What if this were our cutting edge: not the establishment of a new town on the banks of the Charles River, but the establishment of a new way of speaking the truth in love? A whole new consciousness or new awareness of our human condition. We are in desperate need of this today, as we fall into predictable groups based on sincere beliefs and chance associations. We make assumptions about each other without first listening. Even when we do make an attempt to listen, most of our minds is taken with picking holes in the speakers’ words, or composing a self-justifying reply. When something touches a deeply held opinion, we so rarely listen in order to understand. And so the wounds deepen, and we cry wordlessly for the balm to make us whole.

Yesterday the church had a float in the Norwich Parade. We called it “We are All in the Same Boat.” The point is that we, and all living things, share a stake in the existential crisis of climate change. When people are washed out of their homes, it has to matter to me, because eventually I may be driven out of my home. When people lose their livelihood because of the degradation of the soil or the water, it has to matter to me because they might be growing my food. When a group of children is suffering from poisonous water or toxic air, it has to matter to me because they are the future of our species. Just as an act of violence or vandalism speaks volumes of emotional pain, allowing the suffering of these people when it could be prevented speaks volumes of emotional distance. And, each action taken to heal the environment is a good work that gives glory to its Creator.
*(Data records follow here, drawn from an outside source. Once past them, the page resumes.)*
/-- controlField, and logMessageInterval of a message whose interval is `log`. -/
def PtpKind.ctl : PtpKind → Nat
  | .sync _ => 0
  | .delayReq => 1
  | .followUp => 2
  | .delayResp => 3
  | _ => 5
def PtpMsg.logField (m : PtpMsg) : Int :=
  match m.kind with
  | .announce => m.log
  | .delayReq | .signaling _ => 0x7F
  | _ => if m.unicast then 0x7F else m.log

/-- flagField: twoStepFlag and unicastFlag, and of an Announce its time flags. -/
def PtpMsg.flags (m : PtpMsg) (ann : Option AnnounceSet) : Nat :=
  (if m.kind = .sync true then 0x200 else 0) + (if m.unicast then 0x400 else 0) +
    ann.elim 0 (fun a => a.leap61.toNat + 2 * a.leap59.toNat + 4 * a.utcValid.toNat + 8 * a.ptpTimescale.toNat +
      16 * a.timeTraceable.toNat + 32 * a.freqTraceable.toNat)

/-- A timestamp's seconds and nanoseconds. -/
def stampOctets (t : Nat) : List Byte := beBytes 6 (secOf t) ++ beBytes 4 (nsOf t)

/-- The message types that carry the BOUND TLV (R407). -/
def PtpKind.bounded : PtpKind → Bool
  | .sync two => !two
  | .followUp | .delayResp | .announce => true
  | _ => false

def State.orgId (s : State) (p : PortNo) : Nat := s.pf p pgPtp 0x04C 23 0

def State.hasBound (s : State) (p : PortNo) (m : PtpMsg) : Bool := m.kind.bounded && s.orgId p != 0

/-- The client that a message goes to: its session's, with the MAC of its latest message, or the one it names. -/
def State.msgTo (s : State) (m : PtpMsg) : Option UniClient :=
  match m.sess.bind s.sess? with
  | some x => some x.client
  | none => m.dest

/-- requestingPortIdentity and targetPortIdentity. -/
def State.toIdentity (s : State) (m : PtpMsg) : List Byte :=
  match s.msgTo m with
  | some c => beBytes 8 c.clockId.toNat ++ beBytes 2 c.portNum.toNat
  | none => List.replicate 10 0xFF

/-- What stands between the header and the TLVs common to all messages; `free` fills the timestamps that the spec leaves open. -/
def State.ptpBodyOf (s : State) (m : PtpMsg) (ann : Option AnnounceSet) (free : Nat) : List Byte :=
  match m.kind with
  | .sync _ | .followUp => stampOctets m.t
  | .delayReq => beBytes 10 (free / 2 ^ 64)
  | .delayResp => stampOctets m.t ++ s.toIdentity m
  | .signaling v => s.toIdentity m ++ v.octets free
  | .announce => beBytes 10 (free / 2 ^ 64) ++ ann.elim [] (fun a =>
      beBytes 2 a.utcOffset ++ [0, BitVec.ofNat 8 a.prio1, BitVec.ofNat 8 a.clockClass, BitVec.ofNat 8 a.accuracy] ++ beBytes 2 a.variance ++
        [BitVec.ofNat 8 a.prio2] ++ beBytes 8 a.gmId.toNat ++ beBytes 2 a.stepsRemoved ++ [BitVec.ofNat 8 a.timeSource])

/-- sourcePortIdentity's portNumber: that of a client instance is the spec's to state and it states none (log entry 216). -/
def PtpMsg.number (p : PortNo) (m : PtpMsg) : BitVec 16 :=
  match m.client with
  | some k => Config.clNumber k.val
  | none => mpNumber p

def State.ptpHdr (s : State) (p : PortNo) (m : PtpMsg) (ann : Option AnnounceSet) : PtpHdr :=
  { typ := m.kind.typ, domainNum := m.domNum, flags := m.flags ann, corr := m.corr, clockId := s.clockId p, portNum := m.number p
    seq := m.seq, ctl := m.kind.ctl, log := m.logField }

/-- The AUTHENTICATION TLV short of its ICV (R415). -/
def State.authHead (s : State) (p : PortNo) (k : Fin 16) : List Byte :=
  beBytes 2 0x8009 ++ beBytes 2 22 ++ [BitVec.ofNat 8 (bits (s.saWord p k) 7 0), 0] ++
    beBytes 4 (s.portReg p pgPtp (0x084 + 8 * k.val)).toNat

/-- A whole message: the BOUND TLV after every other TLV but the AUTHENTICATION TLV, whose ICV covers all that is before it (R407,
R415). -/
def State.ptpOctets (s : State) (p : PortNo) (m : PtpMsg) (ann : Option AnnounceSet) (free : Nat) : List Byte :=
  let body := s.ptpBodyOf m ann free ++ (if s.hasBound p m then m.bound.bytes (s.orgId p) else [])
  match m.sa with
  | none => (s.ptpHdr p m ann).octets body 0
  | some k =>
    let b := (s.ptpHdr p m ann).octets (body ++ s.authHead p k) 16
    b ++ beBytes 16 (s.icv p k b).toNat

/-- A 128-bit address held in four words, the highest first. -/
def State.addrAt (s : State) (p : PortNo) (pg off : Nat) : BitVec 128 :=
  BitVec.ofNat 128 ([0, 4, 8, 12].foldl (fun a i => a * 2 ^ 32 + (s.portReg p pg (off + i)).toNat) 0)

/-- The tag of a port's frames, by its interval or configuration word: PCP and VLAN_ID (R396). -/
def tagOf (w : Word) : Option Nat := if bit w 28 then some (bits w 31 29 * 2 ^ 13 + bits w 27 16) else none

/-- Transport of a message, and of a unicast one the MAC and the address that it goes to: a client instance's master through its
next hop (R396, R420). -/
def State.ptpWay (s : State) (p : PortNo) (m : PtpMsg) : Nat × Option (BitVec 48 × BitVec 128) :=
  match m.client with
  | some k => (s.clTransport k, if m.unicast then
      some (BitVec.ofNat 48 ((s.portReg p pgPtp (clBase k + 0x20)).toNat + 2 ^ 32 * (s.portReg p pgPtp (clBase k + 0x24)).toNat),
        s.addrAt p pgPtp (clBase k + 0x0C)) else none)
  | none => match (if m.unicast then s.msgTo m else none) with
    | some c => (c.transport.toNat, some (c.dmac, c.addr))
    | none => (s.mpTransport p, none)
The first church in Norwich was a light on the hill, living out their faith and devotion to God, wrestling with the issues of their day. Our church, the second church, was founded by people who wanted to be a light on the Plain, embedded in the middle of the busy, growing town center. There were conflicts here: no doubt about it. The Bible on the communion table is evidence of that. Some of the conflicts were serious enough for us to move this structure from its original spot to this location in the 1850’s. But we kept working on shining the light, sometimes succeeding, sometimes failing.

We no longer have to move structures to be relevant. Instead we move hearts and minds. We listen to a troubled friend; we listen to the troubled nation and planet. I pray that we will be wise enough to listen to and learn from our history. I pray that we will be wise enough to teach our children what it means to be in a religious community amongst other religious communities. I pray that we will listen and learn, wanting to see the light and be the light. Then we will find the balm in Gilead, dry the tears of the wounded, and rest in the deep and delightful peace of God. Amen.